* _Task_:
Locate, in the data below, the line that contains "stamp : Option Nat := none" and the line that contains "wrote : List (Nat × Byte) := []"; reproduce exactly those two lines and every line between them, nothing more.

━━━ Extracted records

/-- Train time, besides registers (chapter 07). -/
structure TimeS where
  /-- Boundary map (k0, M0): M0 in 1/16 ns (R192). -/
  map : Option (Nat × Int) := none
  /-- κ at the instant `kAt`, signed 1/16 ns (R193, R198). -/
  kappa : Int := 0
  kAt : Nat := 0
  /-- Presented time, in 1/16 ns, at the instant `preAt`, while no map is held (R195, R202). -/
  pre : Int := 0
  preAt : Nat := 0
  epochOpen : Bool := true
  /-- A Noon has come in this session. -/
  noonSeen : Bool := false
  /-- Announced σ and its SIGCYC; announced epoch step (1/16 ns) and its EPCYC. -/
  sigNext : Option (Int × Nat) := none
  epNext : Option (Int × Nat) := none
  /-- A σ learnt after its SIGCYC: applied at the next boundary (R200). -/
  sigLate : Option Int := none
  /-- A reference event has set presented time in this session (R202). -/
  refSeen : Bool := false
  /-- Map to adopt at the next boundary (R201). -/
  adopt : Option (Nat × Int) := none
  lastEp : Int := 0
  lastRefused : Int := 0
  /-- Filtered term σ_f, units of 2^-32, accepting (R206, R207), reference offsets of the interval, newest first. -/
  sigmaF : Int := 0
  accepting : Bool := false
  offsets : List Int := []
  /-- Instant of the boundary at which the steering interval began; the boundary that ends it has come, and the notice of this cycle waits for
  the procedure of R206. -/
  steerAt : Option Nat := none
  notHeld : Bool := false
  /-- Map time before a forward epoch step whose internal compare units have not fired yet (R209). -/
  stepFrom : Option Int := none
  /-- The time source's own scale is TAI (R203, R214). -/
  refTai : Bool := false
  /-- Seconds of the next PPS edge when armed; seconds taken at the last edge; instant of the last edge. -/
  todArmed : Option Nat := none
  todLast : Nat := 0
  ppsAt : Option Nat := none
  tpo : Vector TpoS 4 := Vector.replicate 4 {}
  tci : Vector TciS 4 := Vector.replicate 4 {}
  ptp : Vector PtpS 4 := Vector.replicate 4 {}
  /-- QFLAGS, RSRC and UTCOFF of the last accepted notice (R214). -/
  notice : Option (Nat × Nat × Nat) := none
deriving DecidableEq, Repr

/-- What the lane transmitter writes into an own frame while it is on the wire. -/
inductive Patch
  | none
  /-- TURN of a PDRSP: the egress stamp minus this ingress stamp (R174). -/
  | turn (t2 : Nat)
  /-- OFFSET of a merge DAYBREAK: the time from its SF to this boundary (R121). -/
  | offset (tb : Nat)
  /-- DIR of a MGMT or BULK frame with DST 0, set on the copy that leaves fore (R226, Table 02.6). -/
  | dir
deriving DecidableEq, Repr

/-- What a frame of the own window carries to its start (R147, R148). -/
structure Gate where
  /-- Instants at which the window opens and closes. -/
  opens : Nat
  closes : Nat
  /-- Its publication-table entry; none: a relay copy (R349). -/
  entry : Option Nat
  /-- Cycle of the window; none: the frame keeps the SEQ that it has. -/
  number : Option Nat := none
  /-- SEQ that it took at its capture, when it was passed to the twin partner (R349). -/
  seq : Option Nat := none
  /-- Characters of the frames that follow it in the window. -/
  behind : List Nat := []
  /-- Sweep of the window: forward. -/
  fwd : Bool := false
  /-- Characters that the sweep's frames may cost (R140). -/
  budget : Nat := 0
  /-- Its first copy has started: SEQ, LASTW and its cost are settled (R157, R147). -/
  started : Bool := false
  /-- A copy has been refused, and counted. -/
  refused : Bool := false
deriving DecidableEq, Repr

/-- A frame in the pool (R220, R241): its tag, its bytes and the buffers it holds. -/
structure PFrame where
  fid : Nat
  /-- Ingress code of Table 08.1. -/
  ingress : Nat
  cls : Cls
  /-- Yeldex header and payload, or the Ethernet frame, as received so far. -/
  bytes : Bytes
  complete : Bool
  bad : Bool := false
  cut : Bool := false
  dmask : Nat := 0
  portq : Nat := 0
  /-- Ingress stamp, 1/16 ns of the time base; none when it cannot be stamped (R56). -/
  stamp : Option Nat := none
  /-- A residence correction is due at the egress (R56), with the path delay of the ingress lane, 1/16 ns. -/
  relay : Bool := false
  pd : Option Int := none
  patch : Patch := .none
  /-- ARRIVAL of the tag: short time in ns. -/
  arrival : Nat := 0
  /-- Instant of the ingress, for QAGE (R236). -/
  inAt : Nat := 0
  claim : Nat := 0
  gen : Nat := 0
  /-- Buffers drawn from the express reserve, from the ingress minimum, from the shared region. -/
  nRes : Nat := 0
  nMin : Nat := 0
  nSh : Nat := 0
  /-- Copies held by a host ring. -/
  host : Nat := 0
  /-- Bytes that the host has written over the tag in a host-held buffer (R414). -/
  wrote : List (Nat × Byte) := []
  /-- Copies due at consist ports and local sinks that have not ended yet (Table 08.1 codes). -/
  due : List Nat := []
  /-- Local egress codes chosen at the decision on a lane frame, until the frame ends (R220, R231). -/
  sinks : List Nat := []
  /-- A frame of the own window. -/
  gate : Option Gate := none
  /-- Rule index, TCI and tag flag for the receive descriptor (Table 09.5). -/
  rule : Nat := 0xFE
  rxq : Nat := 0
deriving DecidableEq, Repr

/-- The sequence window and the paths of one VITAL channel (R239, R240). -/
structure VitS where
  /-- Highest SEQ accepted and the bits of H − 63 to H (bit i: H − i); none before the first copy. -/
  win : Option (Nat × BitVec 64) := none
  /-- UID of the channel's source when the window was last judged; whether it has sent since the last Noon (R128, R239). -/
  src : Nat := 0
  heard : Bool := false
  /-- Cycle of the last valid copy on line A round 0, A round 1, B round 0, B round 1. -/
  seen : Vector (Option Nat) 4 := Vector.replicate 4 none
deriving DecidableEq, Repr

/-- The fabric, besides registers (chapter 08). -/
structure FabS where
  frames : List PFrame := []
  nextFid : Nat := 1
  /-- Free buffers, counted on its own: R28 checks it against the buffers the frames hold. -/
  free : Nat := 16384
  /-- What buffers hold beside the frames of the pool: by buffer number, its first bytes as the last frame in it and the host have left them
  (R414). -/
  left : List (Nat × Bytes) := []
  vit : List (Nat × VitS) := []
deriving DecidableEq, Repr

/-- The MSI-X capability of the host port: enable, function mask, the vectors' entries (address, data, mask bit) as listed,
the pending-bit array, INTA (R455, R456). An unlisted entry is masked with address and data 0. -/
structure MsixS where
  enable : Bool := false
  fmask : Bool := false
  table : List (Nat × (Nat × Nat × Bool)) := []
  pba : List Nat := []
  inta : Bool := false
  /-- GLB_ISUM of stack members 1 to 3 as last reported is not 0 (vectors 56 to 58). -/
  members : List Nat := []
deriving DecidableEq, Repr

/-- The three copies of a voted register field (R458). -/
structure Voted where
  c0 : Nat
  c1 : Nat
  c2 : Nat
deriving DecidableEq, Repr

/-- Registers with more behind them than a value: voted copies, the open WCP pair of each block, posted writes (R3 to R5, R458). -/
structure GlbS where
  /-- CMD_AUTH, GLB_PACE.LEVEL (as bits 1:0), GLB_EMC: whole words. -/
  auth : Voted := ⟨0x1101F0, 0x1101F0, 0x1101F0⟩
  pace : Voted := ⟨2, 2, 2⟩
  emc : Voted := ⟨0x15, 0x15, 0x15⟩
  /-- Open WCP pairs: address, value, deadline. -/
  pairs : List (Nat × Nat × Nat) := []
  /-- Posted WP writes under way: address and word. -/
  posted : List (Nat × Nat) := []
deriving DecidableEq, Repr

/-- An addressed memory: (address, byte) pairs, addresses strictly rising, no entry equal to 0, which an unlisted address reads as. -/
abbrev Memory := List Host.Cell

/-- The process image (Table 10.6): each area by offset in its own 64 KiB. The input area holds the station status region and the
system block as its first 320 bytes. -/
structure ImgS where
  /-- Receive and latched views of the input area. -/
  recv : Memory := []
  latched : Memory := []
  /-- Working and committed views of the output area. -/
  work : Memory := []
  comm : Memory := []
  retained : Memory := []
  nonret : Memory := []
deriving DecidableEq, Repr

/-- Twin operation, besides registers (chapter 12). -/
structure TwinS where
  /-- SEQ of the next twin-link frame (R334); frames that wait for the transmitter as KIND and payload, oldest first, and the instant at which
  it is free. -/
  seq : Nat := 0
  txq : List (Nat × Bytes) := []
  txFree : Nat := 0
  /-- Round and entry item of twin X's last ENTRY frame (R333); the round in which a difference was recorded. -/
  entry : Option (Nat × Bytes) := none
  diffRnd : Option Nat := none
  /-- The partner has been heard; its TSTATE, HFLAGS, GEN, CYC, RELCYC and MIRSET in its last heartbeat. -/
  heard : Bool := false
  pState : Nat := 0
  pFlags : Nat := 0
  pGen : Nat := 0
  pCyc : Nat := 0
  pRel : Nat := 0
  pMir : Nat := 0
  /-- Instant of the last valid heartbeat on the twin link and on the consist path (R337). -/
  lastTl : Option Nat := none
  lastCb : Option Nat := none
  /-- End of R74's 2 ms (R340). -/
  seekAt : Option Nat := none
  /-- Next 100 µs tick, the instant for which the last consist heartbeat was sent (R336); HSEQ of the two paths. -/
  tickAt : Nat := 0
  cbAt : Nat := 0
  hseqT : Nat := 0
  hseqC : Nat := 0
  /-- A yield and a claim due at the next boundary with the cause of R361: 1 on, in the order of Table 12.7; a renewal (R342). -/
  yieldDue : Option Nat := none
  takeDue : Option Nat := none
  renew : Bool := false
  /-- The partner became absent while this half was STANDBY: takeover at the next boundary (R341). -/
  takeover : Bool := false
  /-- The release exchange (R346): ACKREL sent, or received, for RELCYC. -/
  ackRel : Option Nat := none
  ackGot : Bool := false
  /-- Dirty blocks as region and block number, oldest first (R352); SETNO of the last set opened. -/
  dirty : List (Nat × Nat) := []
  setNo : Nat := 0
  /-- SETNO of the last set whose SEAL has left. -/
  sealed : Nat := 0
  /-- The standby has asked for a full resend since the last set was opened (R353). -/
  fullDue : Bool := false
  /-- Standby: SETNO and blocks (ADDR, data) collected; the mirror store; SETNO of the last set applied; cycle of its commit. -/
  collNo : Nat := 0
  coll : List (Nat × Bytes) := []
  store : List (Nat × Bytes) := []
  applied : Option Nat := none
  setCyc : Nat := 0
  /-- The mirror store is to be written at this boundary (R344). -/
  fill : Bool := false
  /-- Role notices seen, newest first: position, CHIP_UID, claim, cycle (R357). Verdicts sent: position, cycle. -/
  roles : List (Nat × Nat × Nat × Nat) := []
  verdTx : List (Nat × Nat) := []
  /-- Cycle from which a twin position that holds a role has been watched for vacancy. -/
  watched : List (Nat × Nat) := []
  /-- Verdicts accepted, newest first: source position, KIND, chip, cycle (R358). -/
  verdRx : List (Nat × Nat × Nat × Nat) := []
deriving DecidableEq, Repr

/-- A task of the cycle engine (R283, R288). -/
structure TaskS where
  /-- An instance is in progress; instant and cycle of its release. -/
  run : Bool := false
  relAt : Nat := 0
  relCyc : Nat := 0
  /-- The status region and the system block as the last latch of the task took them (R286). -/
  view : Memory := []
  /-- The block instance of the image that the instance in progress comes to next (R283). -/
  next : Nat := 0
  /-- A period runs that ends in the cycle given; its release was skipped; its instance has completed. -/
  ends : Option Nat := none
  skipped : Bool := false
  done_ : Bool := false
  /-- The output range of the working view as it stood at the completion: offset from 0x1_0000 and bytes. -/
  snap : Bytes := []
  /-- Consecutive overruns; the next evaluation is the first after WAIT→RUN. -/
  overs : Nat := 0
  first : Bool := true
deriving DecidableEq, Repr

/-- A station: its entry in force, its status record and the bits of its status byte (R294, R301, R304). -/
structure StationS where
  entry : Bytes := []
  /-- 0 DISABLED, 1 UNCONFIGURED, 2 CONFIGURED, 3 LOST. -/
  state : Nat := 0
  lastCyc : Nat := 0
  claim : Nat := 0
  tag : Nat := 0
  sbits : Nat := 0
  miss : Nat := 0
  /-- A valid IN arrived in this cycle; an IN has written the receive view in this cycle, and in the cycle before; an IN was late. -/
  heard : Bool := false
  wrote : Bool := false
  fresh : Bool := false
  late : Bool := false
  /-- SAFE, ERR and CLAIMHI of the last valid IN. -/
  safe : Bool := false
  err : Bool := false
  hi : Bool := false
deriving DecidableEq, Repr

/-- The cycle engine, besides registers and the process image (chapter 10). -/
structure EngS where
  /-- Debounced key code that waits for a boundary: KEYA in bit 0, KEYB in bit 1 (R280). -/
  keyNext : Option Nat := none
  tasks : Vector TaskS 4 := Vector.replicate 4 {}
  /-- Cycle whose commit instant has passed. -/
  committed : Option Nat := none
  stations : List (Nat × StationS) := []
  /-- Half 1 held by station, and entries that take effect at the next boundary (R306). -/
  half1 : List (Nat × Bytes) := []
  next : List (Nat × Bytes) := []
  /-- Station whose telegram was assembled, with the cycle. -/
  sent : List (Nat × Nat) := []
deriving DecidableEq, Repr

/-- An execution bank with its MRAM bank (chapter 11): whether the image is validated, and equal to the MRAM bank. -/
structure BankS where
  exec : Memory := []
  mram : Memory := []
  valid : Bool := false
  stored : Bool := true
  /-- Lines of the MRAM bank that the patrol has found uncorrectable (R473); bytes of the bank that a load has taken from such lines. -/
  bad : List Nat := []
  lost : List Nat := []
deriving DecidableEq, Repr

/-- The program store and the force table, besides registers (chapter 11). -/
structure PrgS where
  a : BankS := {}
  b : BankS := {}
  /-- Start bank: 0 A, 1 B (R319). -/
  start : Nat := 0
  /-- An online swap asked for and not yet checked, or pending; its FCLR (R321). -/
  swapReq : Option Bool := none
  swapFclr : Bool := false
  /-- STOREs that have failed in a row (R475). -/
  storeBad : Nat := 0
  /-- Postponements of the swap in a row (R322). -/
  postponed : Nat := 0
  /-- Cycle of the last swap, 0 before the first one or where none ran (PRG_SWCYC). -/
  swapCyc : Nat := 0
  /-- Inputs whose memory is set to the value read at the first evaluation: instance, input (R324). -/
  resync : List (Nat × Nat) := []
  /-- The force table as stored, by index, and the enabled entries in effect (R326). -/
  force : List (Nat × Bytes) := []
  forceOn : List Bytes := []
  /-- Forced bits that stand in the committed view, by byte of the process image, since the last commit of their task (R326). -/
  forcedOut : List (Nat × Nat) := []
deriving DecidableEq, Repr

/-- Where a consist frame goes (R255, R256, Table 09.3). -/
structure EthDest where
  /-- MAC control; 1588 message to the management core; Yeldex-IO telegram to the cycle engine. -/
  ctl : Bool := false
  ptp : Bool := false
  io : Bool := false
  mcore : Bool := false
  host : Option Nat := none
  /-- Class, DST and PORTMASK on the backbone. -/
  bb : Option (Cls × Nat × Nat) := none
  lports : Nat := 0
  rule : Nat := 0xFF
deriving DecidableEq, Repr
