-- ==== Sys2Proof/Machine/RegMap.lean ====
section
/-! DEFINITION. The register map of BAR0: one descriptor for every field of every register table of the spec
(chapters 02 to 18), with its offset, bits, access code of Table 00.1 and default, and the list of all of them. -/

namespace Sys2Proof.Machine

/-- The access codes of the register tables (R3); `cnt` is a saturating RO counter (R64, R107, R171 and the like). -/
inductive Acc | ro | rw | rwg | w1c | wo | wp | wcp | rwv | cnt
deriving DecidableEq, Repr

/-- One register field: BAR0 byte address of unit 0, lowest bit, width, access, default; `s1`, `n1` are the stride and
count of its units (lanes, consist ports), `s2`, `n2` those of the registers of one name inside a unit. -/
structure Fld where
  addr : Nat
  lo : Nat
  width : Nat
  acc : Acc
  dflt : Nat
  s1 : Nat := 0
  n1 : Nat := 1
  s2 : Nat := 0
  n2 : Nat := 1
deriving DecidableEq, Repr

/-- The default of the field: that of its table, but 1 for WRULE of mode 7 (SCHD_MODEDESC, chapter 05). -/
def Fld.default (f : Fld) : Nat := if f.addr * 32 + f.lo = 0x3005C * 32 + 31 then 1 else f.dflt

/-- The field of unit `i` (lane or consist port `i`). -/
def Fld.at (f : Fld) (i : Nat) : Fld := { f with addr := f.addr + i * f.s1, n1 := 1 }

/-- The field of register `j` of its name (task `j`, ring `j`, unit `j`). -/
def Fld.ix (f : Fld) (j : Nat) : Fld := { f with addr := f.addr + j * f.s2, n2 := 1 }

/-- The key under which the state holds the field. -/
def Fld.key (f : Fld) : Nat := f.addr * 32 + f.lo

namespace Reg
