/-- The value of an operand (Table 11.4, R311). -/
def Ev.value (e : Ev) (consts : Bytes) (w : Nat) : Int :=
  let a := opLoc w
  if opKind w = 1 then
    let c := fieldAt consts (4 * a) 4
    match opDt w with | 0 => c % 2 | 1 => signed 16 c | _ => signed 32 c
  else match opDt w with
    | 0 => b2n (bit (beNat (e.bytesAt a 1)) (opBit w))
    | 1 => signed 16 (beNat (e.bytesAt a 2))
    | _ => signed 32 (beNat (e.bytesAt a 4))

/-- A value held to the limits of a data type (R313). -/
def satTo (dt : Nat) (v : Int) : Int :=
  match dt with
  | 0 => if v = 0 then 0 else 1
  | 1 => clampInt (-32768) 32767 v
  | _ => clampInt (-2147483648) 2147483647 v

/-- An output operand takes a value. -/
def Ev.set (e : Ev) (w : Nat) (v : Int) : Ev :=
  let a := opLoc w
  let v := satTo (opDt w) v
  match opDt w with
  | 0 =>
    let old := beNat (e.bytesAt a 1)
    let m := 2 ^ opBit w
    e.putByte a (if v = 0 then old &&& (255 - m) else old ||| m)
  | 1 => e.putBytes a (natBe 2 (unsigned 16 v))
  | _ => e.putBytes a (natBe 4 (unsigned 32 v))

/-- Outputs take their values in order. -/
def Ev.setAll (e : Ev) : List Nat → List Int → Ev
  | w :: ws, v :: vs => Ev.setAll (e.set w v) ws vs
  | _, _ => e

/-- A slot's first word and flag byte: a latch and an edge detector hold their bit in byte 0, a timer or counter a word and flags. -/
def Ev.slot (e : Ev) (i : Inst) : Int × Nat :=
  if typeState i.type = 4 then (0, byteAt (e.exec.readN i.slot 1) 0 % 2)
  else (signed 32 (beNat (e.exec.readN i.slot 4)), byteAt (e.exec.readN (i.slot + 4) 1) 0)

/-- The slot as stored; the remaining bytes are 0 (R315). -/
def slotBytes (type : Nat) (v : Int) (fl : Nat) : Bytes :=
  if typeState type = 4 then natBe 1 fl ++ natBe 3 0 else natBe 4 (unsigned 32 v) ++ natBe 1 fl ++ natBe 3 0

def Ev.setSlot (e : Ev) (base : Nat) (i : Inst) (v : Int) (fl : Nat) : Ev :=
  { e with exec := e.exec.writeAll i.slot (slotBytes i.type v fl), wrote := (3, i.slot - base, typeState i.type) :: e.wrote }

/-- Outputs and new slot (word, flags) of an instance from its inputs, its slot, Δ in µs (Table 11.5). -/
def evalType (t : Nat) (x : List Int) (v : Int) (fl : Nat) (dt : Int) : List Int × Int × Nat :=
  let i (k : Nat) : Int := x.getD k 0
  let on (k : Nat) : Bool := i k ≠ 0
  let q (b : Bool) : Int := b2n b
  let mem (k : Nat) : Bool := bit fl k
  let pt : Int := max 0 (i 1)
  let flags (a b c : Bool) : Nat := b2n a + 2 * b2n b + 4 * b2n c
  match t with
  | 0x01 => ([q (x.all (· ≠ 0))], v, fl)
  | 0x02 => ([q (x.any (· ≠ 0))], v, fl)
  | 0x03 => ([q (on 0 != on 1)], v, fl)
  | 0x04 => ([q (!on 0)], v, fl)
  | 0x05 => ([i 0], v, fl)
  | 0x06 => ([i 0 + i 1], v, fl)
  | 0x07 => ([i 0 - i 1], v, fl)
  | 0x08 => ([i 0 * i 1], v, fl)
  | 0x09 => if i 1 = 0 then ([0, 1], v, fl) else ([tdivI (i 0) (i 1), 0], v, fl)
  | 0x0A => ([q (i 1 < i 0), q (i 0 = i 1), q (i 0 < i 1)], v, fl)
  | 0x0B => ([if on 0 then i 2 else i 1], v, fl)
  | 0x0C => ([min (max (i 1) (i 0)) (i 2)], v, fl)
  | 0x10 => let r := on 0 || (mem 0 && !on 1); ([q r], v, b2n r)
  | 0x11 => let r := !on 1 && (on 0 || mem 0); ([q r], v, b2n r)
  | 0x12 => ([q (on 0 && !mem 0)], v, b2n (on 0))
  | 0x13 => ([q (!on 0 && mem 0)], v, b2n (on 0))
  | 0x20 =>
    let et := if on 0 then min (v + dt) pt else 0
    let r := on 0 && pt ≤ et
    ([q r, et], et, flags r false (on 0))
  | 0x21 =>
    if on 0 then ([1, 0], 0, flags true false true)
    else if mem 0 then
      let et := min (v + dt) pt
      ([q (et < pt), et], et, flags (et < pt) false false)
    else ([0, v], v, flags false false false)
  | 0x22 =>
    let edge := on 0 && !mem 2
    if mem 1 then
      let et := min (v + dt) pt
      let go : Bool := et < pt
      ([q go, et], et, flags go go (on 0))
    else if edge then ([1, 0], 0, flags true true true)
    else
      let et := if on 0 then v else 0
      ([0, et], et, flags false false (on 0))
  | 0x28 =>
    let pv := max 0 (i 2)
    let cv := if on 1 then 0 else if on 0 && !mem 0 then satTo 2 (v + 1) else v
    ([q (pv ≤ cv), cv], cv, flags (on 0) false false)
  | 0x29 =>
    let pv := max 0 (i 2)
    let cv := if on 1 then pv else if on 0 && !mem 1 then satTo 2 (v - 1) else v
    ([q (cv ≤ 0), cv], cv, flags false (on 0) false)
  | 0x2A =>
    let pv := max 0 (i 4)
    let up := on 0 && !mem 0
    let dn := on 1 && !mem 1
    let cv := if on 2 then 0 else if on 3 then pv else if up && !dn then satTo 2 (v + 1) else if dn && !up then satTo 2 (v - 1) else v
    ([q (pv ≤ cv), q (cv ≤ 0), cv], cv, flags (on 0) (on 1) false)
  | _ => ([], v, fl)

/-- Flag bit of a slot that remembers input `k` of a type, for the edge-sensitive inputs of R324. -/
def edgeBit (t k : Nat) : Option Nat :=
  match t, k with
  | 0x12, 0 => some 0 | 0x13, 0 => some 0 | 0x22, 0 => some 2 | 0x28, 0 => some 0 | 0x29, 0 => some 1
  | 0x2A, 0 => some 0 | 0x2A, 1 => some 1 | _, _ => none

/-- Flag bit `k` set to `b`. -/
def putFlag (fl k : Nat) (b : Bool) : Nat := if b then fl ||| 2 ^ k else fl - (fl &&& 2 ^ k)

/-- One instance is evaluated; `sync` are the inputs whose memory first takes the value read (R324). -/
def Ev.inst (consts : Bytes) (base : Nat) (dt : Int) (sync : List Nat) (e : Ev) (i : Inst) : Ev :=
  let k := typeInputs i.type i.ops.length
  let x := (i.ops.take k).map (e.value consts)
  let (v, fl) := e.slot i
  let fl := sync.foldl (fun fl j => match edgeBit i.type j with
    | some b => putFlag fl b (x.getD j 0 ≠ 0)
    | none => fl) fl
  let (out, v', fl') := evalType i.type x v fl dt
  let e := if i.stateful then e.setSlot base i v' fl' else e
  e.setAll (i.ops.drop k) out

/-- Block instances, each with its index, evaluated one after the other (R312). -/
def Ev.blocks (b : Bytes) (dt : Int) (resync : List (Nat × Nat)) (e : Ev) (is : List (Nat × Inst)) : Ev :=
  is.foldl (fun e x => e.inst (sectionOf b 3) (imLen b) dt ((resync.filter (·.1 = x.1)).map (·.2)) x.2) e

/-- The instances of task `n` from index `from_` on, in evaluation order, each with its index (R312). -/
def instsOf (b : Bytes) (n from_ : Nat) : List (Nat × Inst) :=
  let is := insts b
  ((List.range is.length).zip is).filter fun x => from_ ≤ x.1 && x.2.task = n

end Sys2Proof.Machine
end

━━━━━━

* _Response below_:
  stamp : Option Nat := none
  /-- A residence correction is due at the egress (R56), with the path delay of the ingress lane, 1/16 ns. -/
  relay : Bool := false
  pd : Option Int := none
  patch : Patch := .none
  /-- ARRIVAL of the tag: short time in ns. -/
  arrival : Nat := 0
  /-- Instant of the ingress, for QAGE (R236). -/
  inAt : Nat := 0
  claim : Nat := 0
  gen : Nat := 0
  /-- Buffers drawn from the express reserve, from the ingress minimum, from the shared region. -/
  nRes : Nat := 0
  nMin : Nat := 0
  nSh : Nat := 0
  /-- Copies held by a host ring. -/
  host : Nat := 0
  /-- Bytes that the host has written over the tag in a host-held buffer (R414). -/
  wrote : List (Nat × Byte) := []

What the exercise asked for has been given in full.